19 févr. 2010

Pauvre Valentin !

Il y a quelques jours, le 14 février, on fêtait la saint Valentin. Enfin, disons que selon les statistiques, il n'y a que 10% des gens que cette fête intéresse et qui font quelque chose de particulier ce jour là, ce qui veut dire que le marketing commercial n'est pas encore tout à fait au point. Ceci dit, qui est ce fameux Valentin à qui a été attribuée la protection des amoureux ? Déjà, plusieurs saints portent ce prénom, un évêque du IIIe siècle, martyrisé à Rome par l'empereur Claude II, et trois autres, qui auraient vécu l'un au IVe siècle à Ravenne, l'autre au VIe, du temps de Childebert, et le dernier vers 450, mort en Autriche. Il en existe encore deux autres, mais beaucoup plus récents, l'un canonisé en 1988, et l'autre, un franciscain, béatifié en 2003, donc hors course.

C'est le premier qui est fêté officiellement le 14 février, en tant que martyr. A part quelques pages dans la Légende Dorée, qui relate des miracles effectués par Valentin, on ne voit toujours pas le rapport avec les amoureux... En fait, à l'aube du christianisme, alors que les fêtes païennes étaient encore très populaires, la jeune église, plutôt que de les combattre, a eu le pragmatisme les assimiler, les intégrer, en changeant quelques détails, la nymphe de la fontaine étant progressivement transformée en une sainte bergère, et la caverne du faune en l'oratoire d'un saint ermite qu'il convenait d'aller prier dignement en procession et pélérinage. De nombreux saints des premiers siècles sont nés ainsi.

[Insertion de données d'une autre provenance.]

/-- Outputs: the fourth good window of a running output sets its lock bit; an active SYNC_IN edge disarms and puts the outputs of the armed mask
under alignment to it, starting those that are stopped, and an output in SYNC mode takes every further edge as its instant; the end of a ramp
segment starts the next one, or holds the final offset and is reported. -/
def Obligations.OutputsAlign : Prop :=
  ∀ (s : State), Awake s →
    (∀ (a : Nat) (f ph : Int), a < 24 → (aligner s.m a).st = .on → (aligner s.m a).good = 3 →
      (rd s.m F.CLK_AL_LOCK_LOCK).testBit a = false → f.natAbs ≤ su s.m F.CLK_LOCK_PPM * 1000 →
      (ph.natAbs ≤ 1000 ∨ (aligner s.m a).mode = 2) →
      Answers (.alignerWindowEnd a f ph) s (fun n => (rd n F.CLK_AL_LOCK_LOCK).testBit a = true ∧ (aligner n a).good = 4)) ∧
    (∀ ns, (flag s.m F.CLK_SYNC_STAT_ARMED = true →
        Answers (.syncInEdge ns) s (fun n => rd n F.CLK_SYNC_STAT_ARMED = 0 ∧ n.clk.syncArm = 0 ∧ n.clk.syncEdge = ns ∧
          n.clk.syncWait = s.m.clk.syncArm ∧
          (∀ a, a < 24 → s.m.clk.syncArm.testBit a = true →
            ((aligner s.m a).st = .on → (aligner n a).st = .on ∧ (aligner n a).mode = 3 ∧ (aligner n a).ref = ns ∧
              (aligner n a).ofs = s.m.clk.syncOfs) ∧
            ((aligner s.m a).st = .stopped → (aligner s.m a).hz ≠ 0 → (aligner n a).st = .search 0 ∧ (aligner n a).mode = 3 ∧
              (aligner n a).ref = ns ∧ (aligner n a).ofs = s.m.clk.syncOfs)))) ∧
      (flag s.m F.CLK_SYNC_STAT_ARMED = false →
        Answers (.syncInEdge ns) s (fun n => n.regs = s.m.regs ∧
          ∀ a, a < 24 → (aligner s.m a).mode = 3 → (aligner s.m a).st ≠ .stopped → (aligner n a).ref = ns))) ∧
    (∀ k g rest, 1 ≤ k → k ≤ 7 → (ramp s.m k).segs = g :: rest → g.dur ≤ (ramp s.m k).pos →
      Answers (.rampSegmentEnd k) s (fun n => (ramp n k).segs = rest ∧ (ramp n k).pos = 0 ∧ (ramp n k).start = g.target ∧
        rdi n F.CLK_RAMP_OFS_PPB k = s2n 32 g.target ∧ (rest = [] → Reported 0x06 0x0608 s.m n)))

/-- REF_CONFIG configures a candidate or disables it, sets the tolerance of domain time, starts a stopped output or stops one, sets the selector,
and arms SYNC_IN; RAMP_LOAD gives an engine its profile for a running FREE output, from the offset it stands at. All complete DONE. -/
def Obligations.ClockCommands : Prop :=
  ∀ (c : Cmd) (s : State), Awake s →
    (Plain 0x0601 c s.m → u8 c 24 = 0 → u8 c 25 < 4 → u8 c 26 ≤ 7 → u8 c 27 ≤ 1 → (u8 c 27 = 1 → u32 c 28 = 0 ∧ u16 c 32 = 0) →
      (u8 c 27 = 0 → u16 c 32 ≠ 0 ∧ 8000 * u16 c 32 ≤ u32 c 28 ∧ u32 c 28 ≤ 50000000 * u16 c 32) → 1 ≤ u16 c 34 → u16 c 34 ≤ 2000 →
      Answers (.refConfig c) s (fun n => rdi n F.CLK_REF_STAT_ENABLED (u8 c 25) = 1 ∧ rdi n F.CLK_REF_STAT_RANK (u8 c 25) = u8 c 26 ∧
        rdi n F.CLK_REF_STAT_TOL (u8 c 25) = u16 c 34 ∧ (cand n (u8 c 25)).pps = (u8 c 27 == 1) ∧ (cand n (u8 c 25)).hz = u32 c 28 ∧
        (cand n (u8 c 25)).den = u16 c 32 ∧ Completed 0x0601 stDone c s.m n)) ∧
    (Plain 0x0601 c s.m → u8 c 24 = 0 → u8 c 25 < 4 → u8 c 26 = 0xFF →
      Answers (.refConfig c) s (fun n => rdi n F.CLK_REF_STAT_ENABLED (u8 c 25) = 0 ∧ rdi n F.CLK_REF_STAT_QUALIFIED (u8 c 25) = 0 ∧
        rdi n F.CLK_REF_STAT_PRESENT (u8 c 25) = 0 ∧ Completed 0x0601 stDone c s.m n)) ∧
    (Plain 0x0601 c s.m → u8 c 24 = 0 → u8 c 25 = 4 → exists4 s.m = true → u8 c 26 = 0 → u8 c 27 = 0 → u32 c 28 = 0 → u16 c 32 = 0 →
      1 ≤ u16 c 34 → u16 c 34 ≤ 2000 →
      Answers (.refConfig c) s (fun n => rdi n F.CLK_REF_STAT_TOL 4 = u16 c 34 ∧ Completed 0x0601 stDone c s.m n)) ∧
    (Plain 0x0601 c s.m → u8 c 24 = 1 → u8 c 25 < 24 → u8 c 26 = 1 →
      outputOk (u8 c 25) (u32 c 28) (u16 c 32) (u8 c 27) (s32 c 36) = true → (aligner s.m (u8 c 25)).st = .stopped →
      Answers (.refConfig c) s (fun n => (aligner n (u8 c 25)).st = .search 0 ∧ (aligner n (u8 c 25)).hz = u32 c 28 ∧
        (aligner n (u8 c 25)).den = u16 c 32 ∧ (aligner n (u8 c 25)).mode = u8 c 27 ∧ (aligner n (u8 c 25)).ofs = s32 c 36 ∧
        Completed 0x0601 stDone c s.m n)) ∧
    (Plain 0x0601 c s.m → u8 c 24 = 1 → u8 c 25 < 24 → u8 c 26 = 0 →
      Answers (.refConfig c) s (fun n => (aligner n (u8 c 25)).st = .stopped ∧ Completed 0x0601 stDone c s.m n)) ∧
    (Plain 0x0601 c s.m → u8 c 24 = 2 → u8 c 25 ≤ 3 → (u8 c 25 = 3 → u8 c 26 ≤ 4 ∧ qualified s.m (u8 c 26) = true) →
      Answers (.refConfig c) s (fun n =>
        n.clk.mode = (if u8 c 25 = 0 then .auto else if u8 c 25 = 1 then .holdover else if u8 c 25 = 2 then .freeRun else .cand (u8 c 26)) ∧
        (u8 c 25 = 1 ∨ u8 c 25 = 2 → rd n F.CLK_STATE_SEL = 7) ∧ (u8 c 25 = 3 → rd n F.CLK_STATE_SEL = u8 c 26) ∧
        Completed 0x0601 stDone c s.m n)) ∧
    (Plain 0x0601 c s.m → u8 c 24 = 3 → u8 c 25 ≤ 1 → u32 c 28 < 2 ^ 24 → (bitsOf 24 (u32 c 28)).any (rampOn s.m) = false →
      Answers (.refConfig c) s (fun n => n.clk.syncArm = u32 c 28 ∧ n.clk.syncOfs = s32 c 36 ∧
        rd n F.CLK_SYNC_STAT_ARMED = b2n (u32 c 28 != 0) ∧ rd n F.CLK_SYNC_STAT_POL = u8 c 25 ∧ Completed 0x0601 stDone c s.m n)) ∧
    (Plain 0x0602 c s.m → 1 ≤ u8 c 24 → u8 c 24 ≤ 7 → u8 c 25 < 24 → 1 ≤ u16 c 26 → u16 c 26 ≤ 16 → bufLen c = 16 * u16 c 26 →
      bufOk c false s.m = true → (records 16 (u16 c 26) (bufBytes c)).all segOk = true → (aligner s.m (u8 c 25)).st = .on →
      (aligner s.m (u8 c 25)).mode = 2 → (∀ j, j < 8 → j ≠ u8 c 24 → (ramp s.m j).output ≠ some (u8 c 25)) →
      Answers (.rampLoad c) s (fun n => (ramp n (u8 c 24)).output = some (u8 c 25) ∧ (ramp n (u8 c 24)).pos = 0 ∧
        (ramp n (u8 c 24)).segs = (records 16 (u16 c 26) (bufBytes c)).map segOf ∧
        (ramp n (u8 c 24)).start = n2s 32 (rdi s.m F.CLK_RAMP_OFS_PPB (u8 c 24)) ∧ Completed 0x0602 stDone c s.m n))

/-! Domain time (05). -/

/-- Markers: one of a generation or source not followed yet, from a peer, gives theta by its own fields and the link delay, makes its direction
valid at once, is followed and reported; once in a deal, MARKER_US after the boundary, a marker leaves a ring port that may send, with this
seat's fields, and one past LATE_NS is discarded and counted; a direction without a record in a deal leaves the average, and the last one to go
unlocks time. -/
def Obligations.MarkersCarryTime : Prop :=
  ∀ (p : Nat) (s : State), Awake s → p < 2 →
    (∀ k : MarkerIn, k.version = 1 → (rd s.m F.DOM_STATE_ROLE = 0 ∨ k.tableId = rd s.m F.DOM_TABLE_TABLE_ID) → k.flags.testBit 3 = false →
      flag s.m F.TIM_STATE_SOURCE = false → rd s.m F.TIM_CTRL_MODE = 0 →
      (srcSeat s.m = 0xFFFF ∨ (newerGen (rd s.m F.TIM_GEN_GEN) k.gen = false ∧ k.gen ≠ rd s.m F.TIM_GEN_GEN)) → k.srcSeat < 0xFFFF →
      k.gen < 2 ^ 16 → (timeDir s.m p).followed ≠ some (k.gen, k.srcSeat) →
      Answers (.markerReceive p k) s (fun n => srcSeat n = k.srcSeat ∧ rd n F.TIM_GEN_GEN = k.gen ∧ (timeDir n p).valid = true ∧
        (timeDir n p).theta = toPs ((stampIn s.m p k.ingress : Int) - ((k.origin : Int) + k.corr + linkIn n p)) ∧
        (timeDir n p).recDeal = s.m.deal ∧ (timeDir n p).hops = k.hops ∧ n.tim.lastRec = s.m.deal ∧ Reported 0x04 0x0405 s.m n)) ∧
    (∀ at_, maySend s.m p = true → 4 ≤ carries s.m → (port s.m p).markDeal < s.m.deal → markerAt s.m * 65536 ≤ at_ →
      Answers (.markerLaunch p at_) s (fun n =>
        let st := stampOut s.m p at_
        let pay := markerPay s.m p st
        (port n p).markDeal = s.m.deal ∧
        (at_ ≤ (markerAt s.m + su s.m F.TIM_LAUNCH_LATE_NS) * 65536 → NewOut s.m n (.heivo p 1 none (heivoHdr 1 pay s.m) pay) ∧
          (timeDir n p).sent = (st :: (timeDir s.m p).sent).take 4 ∧ (timeDir n (1 - p)).forward = false) ∧
        ((markerAt s.m + su s.m F.TIM_LAUNCH_LATE_NS) * 65536 < at_ → n.out = s.m.out ∧
          ringCnt n p 0x0403 = ringCnt s.m p 0x0403 + 1))) ∧
    ((timeDir s.m p).valid = true → (timeDir s.m p).recDeal < s.m.deal →
      Answers (.timeDirectionLost p) s (fun n => (timeDir n p).valid = false ∧
        rd n (if p = 0 then F.TIM_STATE_PATH_A else F.TIM_STATE_PATH_B) = 0 ∧
        ((timeDir s.m (1 - p)).valid = false → flag s.m F.TIM_STATE_EVER_LOCKED = true → flag s.m F.TIM_STATE_HOLD = false →
          flag s.m F.TIM_STATE_SOURCE = false → rd n F.TIM_STATE_HOLD = 1 ∧ rd n F.TIM_STATE_LOCKED = 0 ∧ Reported 0x04 0x0402 s.m n)))

/-- The one step sets domain time to the estimate and fixes the next deal; after TIM_LOCK.DEALS deals within TIM_LOCK.NS lock is declared and
reported, and domain time is present as a candidate where it is one. A change of source beyond TIM_STEP.NS is slewed instead, flagged and
reported, and domain time does not move; at the end SLEWING clears, the end is reported, and lock is to be declared anew. -/
def Obligations.TimeLocks : Prop :=
  (∀ (s : State), Awake s →
    (s.m.tim.stepped = false → flag s.m F.TIM_STATE_EVER_LOCKED = false → flag s.m F.TIM_STATE_SOURCE = false → avgFull s.m = true →
      s.m.tim.avg ≠ [] →
      Answers .timeFirstStep s (fun n =>
        let u := ((s.m.tim.ns * 65536 + s.m.tim.frac : Nat) - ofPs (thetaAvg s.m) : Int).toNat
        n.tim.stepped = true ∧ n.tim.ns = u / 65536 ∧ n.tim.frac = u % 65536 ∧
        n.tim.next = some ((u + 125000 * 65536 - 1) / (125000 * 65536)) ∧ n.deal = s.m.deal ∧ n.regs = s.m.regs)) ∧
    (s.m.tim.stepped = true → (flag s.m F.TIM_STATE_LOCKED = false ∨ s.m.tim.relock = true) → flag s.m F.TIM_STATE_SLEWING = false →
      s.m.tim.judge = false → flag s.m F.TIM_STATE_HOLD = false → su s.m F.TIM_LOCK_DEALS ≤ s.m.tim.lockRun →
      Answers .timeLock s (fun n => rd n F.TIM_STATE_LOCKED = 1 ∧ rd n F.TIM_STATE_EVER_LOCKED = 1 ∧ rd n F.TIM_STATE_HOLD = 0 ∧
        (exists4 s.m = true → rdi n F.CLK_REF_STAT_PRESENT 4 = 1) ∧ Reported 0x04 0x0401 s.m n))) ∧
  (∀ (s : State), Awake s →
    (s.m.tim.judge = true → flag s.m F.TIM_STATE_EVER_LOCKED = true → avgFull s.m = true →
      su s.m F.TIM_STEP_NS * 1000 < (thetaAvg s.m).natAbs →
      Answers .stepRefused s (fun n => rd n F.TIM_STATE_SLEWING = 1 ∧ rd n F.TIM_FLAGS_STEP_REFUSED = 1 ∧ n.tim.slewRem = thetaAvg s.m ∧
        n.tim.ns = s.m.tim.ns ∧ n.tim.frac = s.m.tim.frac ∧ Reported 0x04 0x0403 s.m n)) ∧
    (flag s.m F.TIM_STATE_SLEWING = true → s.m.tim.slewRem = 0 →
      Answers .slewDone s (fun n => rd n F.TIM_STATE_SLEWING = 0 ∧ rdi n F.CLK_RAMP_OFS_PPB 0 = 0 ∧ n.tim.relock = true ∧
        n.tim.ns = s.m.tim.ns ∧ Reported 0x04 0x0404 s.m n)))

/-- The time unit is set: at the 1 PPS edge that the source waited for, its time starts at TIM_TOD_SEC with the next deal; a write of TIM_CTRL that
changes MODE restarts the unit without lock, and in MODE 1 the device is a source; PPS_OUT rises for WIDTH_MS at a whole second where it is
enabled and time has been locked, and else stays. -/
def Obligations.TimeUnitIsSet : Prop :=
  ∀ (s : State), Awake s →
    (s.m.tim.todWait = true →
      Answers .todPpsEdge s (fun n => n.tim.todWait = false ∧
        n.tim.starts = some ((rd s.m F.TIM_TOD_SEC_HI_SEC * 2 ^ 32 + rd s.m F.TIM_TOD_SEC_LO_SEC) * 8000) ∧ n.regs = s.m.regs)) ∧
    (∀ v : Word, flag s.m F.SYS_LOCK_LOCK = false → v.toNat % 4 ≠ 3 → v.toNat % 4 ≠ rd s.m F.TIM_CTRL_MODE →
      Answers (.timModeWrite v) s (fun n => rd n F.TIM_CTRL_MODE = v.toNat % 4 ∧ rd n F.TIM_STATE_LOCKED = 0 ∧
        rd n F.TIM_STATE_EVER_LOCKED = 0 ∧ n.tim.stepped = false ∧ n.tim.avg = [] ∧
        (v.toNat % 4 = 1 → rd n F.TIM_STATE_SOURCE = 1))) ∧
    (su s.m F.TIM_CTRL_PPS_OUT_EN = 1 → flag s.m F.TIM_STATE_EVER_LOCKED = true →
      Answers .ppsOutSecond s (fun n => n.tim.ppsOut = true ∧ n.tim.ppsEnd = s.m.deal + 8 * su s.m F.TIM_PPS_WIDTH_MS ∧ n.regs = s.m.regs)) ∧
    (flag s.m F.TIM_STATE_EVER_LOCKED = false → Answers .ppsOutSecond s (fun n => n = s.m))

Quelques grandes fêtes païennes aussi ont glissé vers le christianisme qui grandissait, comme par exemple celle du dieu Faunus Lupercus, le 15 février. Il s'agissait d'une grande fête, dédiée à l'amour et à la fécondité, ce qui laisse supposer que les débordements ne devaient pas être rares... Le pape Gélase Ier, en 495, dédia cette journée à saint Valentin (sans doute le premier nom de martyr qui lui soit venu à l'idée), et en fit une fête solennelle... exit les bacchanales romaines ! La voilà la raison du patronage de saint Valentin ?

Eh bien non... enfin, peut-être mais pas sûr du tout.. En fait, le pauvre Valentin et sa fête, sont le résultat d'un mélange de légende, d'histoire, d'anecdotes, de coutumes, et de... calendrier. C'est aux environs du 14 février que les oiseaux, alertés par les jours qui allongent, se remettent à chanter, en simplifiant, on pourrait dire que le printemps, saison des amours, donne ces jours-là les tout premiers signes de son arrivée. On avait déjà un saint Valentin au martyrologe, lequel, selon une des nombreuses légendes qui l'entourent, arrangeait secrètement les mariages interdits par l'empereur, ce qui collait plutôt bien ; les anglais du XIVe siècle d'ailleurs, avaient coutume, à cette date, d'échanger des billets amoureux en souvenir .... de saint Valentin qui, étant prisonnier, recevait en secret la visite de la fille de l'empereur. C'est ainsi que de légende en bribes d'histoire religieuse, d'anecdotes en coutumes dont on a oublié l'origine, la fête de saint Valentin est devenue la fête des amoureux.. Du coup, plusieurs églises se disputent les reliques d'un saint dont on n'est pas sûr qu'il ait existé, et dont le rapport avec le patronage dont il est affublé se perd dans la nuit des temps !!

On offre des fleurs à la saint Valentin, non ? Alors, avec quelques jours de retard, je vous offre ces quelques fleurs, pur produit des masques de calques gimpiens appris mardi dernier !!

1 commentaire:

olivier a dit…

Et bien voilà, je fais parti des 10% :-)
Je ne suis pas sûr qu'elle soit le reflet de la réalité ces statistiques.
Fête décriée parce que soit disant devenue commerciale, comme de nombreuses fêtes d'ailleurs; Noël n'échappe pas à la règle et est devenue aussi une bonne manne financière pour les commerçants, on se culpabiliserait presque de faire un cadeau ce jours là. Et alors.